● **Problem details**
Copy the data exactly from the line that contains "State.setPort_kept | with_reducible apply State.replaceIds_kept" through the line that contains "with_reducible apply State.closeSite_kept", keeping both end lines and leaving out everything else.

● **Data listing**
»»
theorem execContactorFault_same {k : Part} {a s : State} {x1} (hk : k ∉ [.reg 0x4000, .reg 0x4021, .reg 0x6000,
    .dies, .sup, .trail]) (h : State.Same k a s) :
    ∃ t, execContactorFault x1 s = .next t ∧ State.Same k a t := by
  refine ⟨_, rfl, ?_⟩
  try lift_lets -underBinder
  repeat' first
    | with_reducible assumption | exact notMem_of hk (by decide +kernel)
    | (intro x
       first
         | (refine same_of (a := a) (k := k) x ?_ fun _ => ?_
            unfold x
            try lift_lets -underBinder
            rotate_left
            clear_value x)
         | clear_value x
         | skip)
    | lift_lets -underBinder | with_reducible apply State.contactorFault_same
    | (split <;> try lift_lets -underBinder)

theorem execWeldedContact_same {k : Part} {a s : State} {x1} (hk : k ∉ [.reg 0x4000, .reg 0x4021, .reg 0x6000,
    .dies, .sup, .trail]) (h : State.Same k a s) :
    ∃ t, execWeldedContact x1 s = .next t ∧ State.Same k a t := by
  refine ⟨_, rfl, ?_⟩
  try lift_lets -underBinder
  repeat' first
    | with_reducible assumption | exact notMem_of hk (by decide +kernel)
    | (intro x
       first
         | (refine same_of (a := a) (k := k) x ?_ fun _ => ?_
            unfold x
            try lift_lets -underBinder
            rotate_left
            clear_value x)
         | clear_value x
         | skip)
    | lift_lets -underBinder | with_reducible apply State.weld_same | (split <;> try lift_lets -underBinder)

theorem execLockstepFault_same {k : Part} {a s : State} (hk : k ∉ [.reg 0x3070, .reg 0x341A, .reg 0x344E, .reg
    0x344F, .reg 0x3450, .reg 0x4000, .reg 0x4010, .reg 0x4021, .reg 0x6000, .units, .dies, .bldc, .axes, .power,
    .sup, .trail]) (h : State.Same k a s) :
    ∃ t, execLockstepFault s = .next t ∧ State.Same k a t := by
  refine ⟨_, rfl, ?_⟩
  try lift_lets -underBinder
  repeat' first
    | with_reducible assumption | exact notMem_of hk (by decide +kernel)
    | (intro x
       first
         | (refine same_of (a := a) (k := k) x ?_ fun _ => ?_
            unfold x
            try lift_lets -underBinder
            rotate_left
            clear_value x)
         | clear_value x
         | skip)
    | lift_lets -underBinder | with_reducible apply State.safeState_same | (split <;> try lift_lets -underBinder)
««
»»
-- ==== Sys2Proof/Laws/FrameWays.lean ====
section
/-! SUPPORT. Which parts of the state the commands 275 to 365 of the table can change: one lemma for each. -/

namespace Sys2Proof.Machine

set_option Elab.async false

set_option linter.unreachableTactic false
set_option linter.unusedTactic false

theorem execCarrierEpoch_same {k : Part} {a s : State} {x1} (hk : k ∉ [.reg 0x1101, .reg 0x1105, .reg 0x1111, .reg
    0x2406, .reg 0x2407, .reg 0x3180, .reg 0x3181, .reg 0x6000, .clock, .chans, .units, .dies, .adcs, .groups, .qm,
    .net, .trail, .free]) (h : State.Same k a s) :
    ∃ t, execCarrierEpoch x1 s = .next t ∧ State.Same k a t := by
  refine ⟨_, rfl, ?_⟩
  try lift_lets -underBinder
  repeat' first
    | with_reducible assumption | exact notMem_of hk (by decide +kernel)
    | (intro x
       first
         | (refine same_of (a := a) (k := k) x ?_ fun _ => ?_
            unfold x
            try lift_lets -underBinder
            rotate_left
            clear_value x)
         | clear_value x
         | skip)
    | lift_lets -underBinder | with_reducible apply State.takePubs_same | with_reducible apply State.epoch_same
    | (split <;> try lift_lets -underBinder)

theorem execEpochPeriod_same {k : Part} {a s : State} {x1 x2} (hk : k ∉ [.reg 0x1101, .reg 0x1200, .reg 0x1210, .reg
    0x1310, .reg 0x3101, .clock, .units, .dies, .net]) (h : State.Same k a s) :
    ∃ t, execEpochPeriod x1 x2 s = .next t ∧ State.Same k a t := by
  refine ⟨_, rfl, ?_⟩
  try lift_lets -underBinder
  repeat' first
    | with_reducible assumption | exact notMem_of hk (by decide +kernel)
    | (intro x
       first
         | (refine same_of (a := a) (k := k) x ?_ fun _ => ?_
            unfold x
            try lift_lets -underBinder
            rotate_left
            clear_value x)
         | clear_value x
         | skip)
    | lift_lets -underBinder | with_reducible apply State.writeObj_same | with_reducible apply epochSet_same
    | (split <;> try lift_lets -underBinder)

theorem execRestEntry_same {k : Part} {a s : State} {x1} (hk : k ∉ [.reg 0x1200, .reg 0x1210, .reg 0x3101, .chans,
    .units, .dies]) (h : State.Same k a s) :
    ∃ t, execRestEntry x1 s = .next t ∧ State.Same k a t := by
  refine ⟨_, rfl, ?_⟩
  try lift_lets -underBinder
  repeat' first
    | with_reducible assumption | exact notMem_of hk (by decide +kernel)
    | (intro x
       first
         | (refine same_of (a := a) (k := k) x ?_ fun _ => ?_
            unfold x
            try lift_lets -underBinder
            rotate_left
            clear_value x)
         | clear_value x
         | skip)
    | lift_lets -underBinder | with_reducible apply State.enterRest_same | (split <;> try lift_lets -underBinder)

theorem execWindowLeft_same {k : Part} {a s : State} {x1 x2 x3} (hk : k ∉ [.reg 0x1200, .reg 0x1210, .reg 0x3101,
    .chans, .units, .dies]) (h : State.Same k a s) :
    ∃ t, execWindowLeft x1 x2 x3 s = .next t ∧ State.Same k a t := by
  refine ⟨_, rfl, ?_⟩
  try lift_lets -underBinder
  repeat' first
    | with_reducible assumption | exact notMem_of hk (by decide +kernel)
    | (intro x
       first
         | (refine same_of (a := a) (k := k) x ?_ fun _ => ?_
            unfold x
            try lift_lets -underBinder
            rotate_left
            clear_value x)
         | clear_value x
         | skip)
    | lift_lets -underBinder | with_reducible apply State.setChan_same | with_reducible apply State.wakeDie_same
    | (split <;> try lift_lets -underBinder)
««
»»
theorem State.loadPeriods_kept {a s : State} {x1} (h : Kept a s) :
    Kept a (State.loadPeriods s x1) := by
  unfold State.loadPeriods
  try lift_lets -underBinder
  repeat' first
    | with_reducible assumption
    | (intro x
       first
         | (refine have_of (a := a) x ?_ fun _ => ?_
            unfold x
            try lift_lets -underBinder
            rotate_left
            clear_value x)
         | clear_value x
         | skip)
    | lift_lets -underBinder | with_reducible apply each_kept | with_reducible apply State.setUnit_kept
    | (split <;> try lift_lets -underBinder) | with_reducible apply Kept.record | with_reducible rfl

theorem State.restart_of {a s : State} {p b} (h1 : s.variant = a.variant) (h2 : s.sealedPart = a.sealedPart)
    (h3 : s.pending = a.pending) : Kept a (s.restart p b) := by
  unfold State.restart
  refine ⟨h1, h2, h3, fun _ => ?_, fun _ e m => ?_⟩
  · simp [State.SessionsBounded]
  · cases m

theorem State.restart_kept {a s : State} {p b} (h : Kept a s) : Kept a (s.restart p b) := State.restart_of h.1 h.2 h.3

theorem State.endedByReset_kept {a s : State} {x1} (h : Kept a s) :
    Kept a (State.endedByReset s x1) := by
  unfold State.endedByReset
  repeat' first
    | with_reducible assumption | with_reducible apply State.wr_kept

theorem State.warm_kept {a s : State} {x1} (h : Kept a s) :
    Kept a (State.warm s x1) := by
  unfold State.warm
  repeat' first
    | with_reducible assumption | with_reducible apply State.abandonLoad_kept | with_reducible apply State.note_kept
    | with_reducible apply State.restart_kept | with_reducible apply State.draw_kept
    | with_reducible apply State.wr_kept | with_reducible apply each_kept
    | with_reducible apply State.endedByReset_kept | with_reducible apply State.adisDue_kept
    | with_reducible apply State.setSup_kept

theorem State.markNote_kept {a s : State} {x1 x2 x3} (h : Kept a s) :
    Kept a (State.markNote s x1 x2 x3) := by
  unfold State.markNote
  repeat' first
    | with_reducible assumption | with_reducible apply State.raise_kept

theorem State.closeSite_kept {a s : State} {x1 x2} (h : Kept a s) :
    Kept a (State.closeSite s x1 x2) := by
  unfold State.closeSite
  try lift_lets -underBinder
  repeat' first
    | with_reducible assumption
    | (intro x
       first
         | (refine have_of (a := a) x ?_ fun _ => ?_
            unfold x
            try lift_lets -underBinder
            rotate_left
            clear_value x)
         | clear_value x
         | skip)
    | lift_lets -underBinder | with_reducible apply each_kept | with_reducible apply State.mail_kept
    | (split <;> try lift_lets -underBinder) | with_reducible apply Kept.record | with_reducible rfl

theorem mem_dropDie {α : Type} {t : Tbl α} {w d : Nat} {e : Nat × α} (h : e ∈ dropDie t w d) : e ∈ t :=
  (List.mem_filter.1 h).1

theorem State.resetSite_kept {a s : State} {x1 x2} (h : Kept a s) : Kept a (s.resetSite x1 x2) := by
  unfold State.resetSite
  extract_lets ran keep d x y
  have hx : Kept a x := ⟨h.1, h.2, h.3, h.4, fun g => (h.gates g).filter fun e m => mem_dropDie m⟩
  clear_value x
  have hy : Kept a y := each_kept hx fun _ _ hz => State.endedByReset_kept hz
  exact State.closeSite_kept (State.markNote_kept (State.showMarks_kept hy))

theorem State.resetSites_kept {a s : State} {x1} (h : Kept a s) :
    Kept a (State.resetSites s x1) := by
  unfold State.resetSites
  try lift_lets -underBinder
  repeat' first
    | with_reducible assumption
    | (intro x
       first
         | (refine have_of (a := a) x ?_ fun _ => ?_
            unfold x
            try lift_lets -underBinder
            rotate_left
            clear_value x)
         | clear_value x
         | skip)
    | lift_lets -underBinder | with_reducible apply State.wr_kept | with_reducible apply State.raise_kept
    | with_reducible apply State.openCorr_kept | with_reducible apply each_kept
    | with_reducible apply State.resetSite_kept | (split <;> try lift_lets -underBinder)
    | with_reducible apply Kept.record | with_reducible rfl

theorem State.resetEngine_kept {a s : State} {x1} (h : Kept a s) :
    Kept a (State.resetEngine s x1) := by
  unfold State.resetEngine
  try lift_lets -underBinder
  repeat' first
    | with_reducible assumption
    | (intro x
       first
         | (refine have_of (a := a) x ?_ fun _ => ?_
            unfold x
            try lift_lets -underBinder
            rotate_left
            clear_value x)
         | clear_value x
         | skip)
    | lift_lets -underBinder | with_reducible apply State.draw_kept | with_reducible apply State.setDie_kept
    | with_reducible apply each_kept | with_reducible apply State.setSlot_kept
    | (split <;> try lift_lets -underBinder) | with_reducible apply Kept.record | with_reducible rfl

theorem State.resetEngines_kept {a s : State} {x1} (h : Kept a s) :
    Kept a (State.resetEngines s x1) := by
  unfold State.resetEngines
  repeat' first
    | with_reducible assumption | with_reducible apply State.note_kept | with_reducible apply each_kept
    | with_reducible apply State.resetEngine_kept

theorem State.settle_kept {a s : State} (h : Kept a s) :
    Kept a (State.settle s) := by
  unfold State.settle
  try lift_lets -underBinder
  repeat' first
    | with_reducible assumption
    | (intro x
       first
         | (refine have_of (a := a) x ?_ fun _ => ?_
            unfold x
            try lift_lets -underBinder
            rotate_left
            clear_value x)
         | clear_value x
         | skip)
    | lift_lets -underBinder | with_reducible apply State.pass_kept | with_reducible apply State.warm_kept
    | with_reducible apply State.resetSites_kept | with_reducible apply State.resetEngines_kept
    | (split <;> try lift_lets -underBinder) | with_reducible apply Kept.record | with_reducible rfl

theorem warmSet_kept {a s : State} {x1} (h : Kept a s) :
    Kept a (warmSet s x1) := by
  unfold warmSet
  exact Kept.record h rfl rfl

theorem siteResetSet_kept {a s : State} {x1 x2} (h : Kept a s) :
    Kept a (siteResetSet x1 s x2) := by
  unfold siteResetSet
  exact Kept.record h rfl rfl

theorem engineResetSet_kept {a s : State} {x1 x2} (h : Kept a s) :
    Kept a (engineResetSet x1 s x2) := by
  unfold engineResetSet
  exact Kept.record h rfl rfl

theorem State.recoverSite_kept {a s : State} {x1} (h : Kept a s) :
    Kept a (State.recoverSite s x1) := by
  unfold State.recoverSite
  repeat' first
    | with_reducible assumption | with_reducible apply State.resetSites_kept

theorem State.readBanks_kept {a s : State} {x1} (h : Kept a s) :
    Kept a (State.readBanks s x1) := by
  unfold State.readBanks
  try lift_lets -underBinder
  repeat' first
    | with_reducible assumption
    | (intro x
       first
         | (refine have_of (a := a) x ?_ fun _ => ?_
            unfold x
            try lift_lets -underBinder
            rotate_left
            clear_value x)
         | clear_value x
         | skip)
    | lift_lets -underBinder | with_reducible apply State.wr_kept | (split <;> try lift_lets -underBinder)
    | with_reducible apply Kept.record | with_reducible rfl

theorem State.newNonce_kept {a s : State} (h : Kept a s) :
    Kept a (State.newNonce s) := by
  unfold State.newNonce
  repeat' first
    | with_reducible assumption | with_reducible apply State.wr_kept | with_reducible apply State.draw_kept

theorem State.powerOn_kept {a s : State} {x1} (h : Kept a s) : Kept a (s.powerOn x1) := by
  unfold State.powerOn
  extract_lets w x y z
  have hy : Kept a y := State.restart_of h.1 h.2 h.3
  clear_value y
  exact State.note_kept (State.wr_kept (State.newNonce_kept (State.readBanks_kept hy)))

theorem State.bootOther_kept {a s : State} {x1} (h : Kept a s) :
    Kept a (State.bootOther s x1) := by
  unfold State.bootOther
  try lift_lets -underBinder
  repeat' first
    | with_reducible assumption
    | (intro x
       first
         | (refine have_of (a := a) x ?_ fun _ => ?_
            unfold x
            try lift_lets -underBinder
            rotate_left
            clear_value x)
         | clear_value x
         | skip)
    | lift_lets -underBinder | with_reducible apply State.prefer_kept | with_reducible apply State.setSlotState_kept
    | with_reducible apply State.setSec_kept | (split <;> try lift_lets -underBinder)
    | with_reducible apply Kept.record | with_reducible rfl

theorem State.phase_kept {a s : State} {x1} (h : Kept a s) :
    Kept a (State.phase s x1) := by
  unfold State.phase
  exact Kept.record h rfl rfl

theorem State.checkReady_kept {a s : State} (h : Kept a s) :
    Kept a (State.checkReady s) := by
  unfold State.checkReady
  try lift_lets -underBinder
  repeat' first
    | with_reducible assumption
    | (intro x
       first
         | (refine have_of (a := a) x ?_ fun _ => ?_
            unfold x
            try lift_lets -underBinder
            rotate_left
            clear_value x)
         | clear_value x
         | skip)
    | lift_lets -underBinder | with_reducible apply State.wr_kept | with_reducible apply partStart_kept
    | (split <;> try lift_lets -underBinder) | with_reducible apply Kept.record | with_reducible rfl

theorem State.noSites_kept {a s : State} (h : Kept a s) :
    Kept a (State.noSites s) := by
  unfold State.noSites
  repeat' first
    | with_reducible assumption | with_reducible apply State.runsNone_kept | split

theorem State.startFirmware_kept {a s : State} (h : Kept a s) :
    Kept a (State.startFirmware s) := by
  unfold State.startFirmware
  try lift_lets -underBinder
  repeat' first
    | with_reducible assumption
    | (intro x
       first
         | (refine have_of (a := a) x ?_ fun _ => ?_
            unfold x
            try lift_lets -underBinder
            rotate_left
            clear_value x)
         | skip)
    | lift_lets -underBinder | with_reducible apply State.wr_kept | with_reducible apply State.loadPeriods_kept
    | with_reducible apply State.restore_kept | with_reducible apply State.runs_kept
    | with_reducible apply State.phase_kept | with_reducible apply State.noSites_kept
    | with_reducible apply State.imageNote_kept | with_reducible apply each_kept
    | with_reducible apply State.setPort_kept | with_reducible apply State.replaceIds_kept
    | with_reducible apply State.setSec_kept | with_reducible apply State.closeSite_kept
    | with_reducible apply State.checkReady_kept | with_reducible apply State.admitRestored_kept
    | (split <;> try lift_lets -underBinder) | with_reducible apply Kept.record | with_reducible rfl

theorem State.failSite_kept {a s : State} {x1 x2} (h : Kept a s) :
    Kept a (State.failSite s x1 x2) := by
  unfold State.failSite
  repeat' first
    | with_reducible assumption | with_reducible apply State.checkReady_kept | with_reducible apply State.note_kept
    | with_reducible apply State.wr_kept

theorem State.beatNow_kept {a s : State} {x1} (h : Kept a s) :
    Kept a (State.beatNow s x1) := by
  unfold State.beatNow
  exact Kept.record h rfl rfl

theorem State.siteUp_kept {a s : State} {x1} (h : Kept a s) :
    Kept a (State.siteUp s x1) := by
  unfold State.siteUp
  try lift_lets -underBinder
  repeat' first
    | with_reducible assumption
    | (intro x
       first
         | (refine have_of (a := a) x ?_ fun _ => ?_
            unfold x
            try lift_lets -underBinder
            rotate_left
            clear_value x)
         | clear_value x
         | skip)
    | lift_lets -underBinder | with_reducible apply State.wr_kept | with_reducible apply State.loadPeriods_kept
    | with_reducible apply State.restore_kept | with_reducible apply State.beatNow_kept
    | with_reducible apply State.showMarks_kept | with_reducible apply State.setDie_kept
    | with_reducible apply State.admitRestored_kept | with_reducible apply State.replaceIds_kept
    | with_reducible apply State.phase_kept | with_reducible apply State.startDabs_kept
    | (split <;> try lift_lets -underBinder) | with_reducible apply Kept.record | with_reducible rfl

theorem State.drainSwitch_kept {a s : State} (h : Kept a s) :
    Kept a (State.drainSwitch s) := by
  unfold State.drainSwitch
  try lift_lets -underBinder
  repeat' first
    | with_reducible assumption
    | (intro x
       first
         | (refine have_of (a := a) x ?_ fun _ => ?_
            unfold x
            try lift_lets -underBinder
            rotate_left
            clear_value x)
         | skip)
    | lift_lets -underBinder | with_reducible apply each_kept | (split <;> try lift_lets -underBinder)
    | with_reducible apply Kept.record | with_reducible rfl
««
● **Answer for the task**
    | with_reducible apply State.setPort_kept | with_reducible apply State.replaceIds_kept
    | with_reducible apply State.setSec_kept | with_reducible apply State.closeSite_kept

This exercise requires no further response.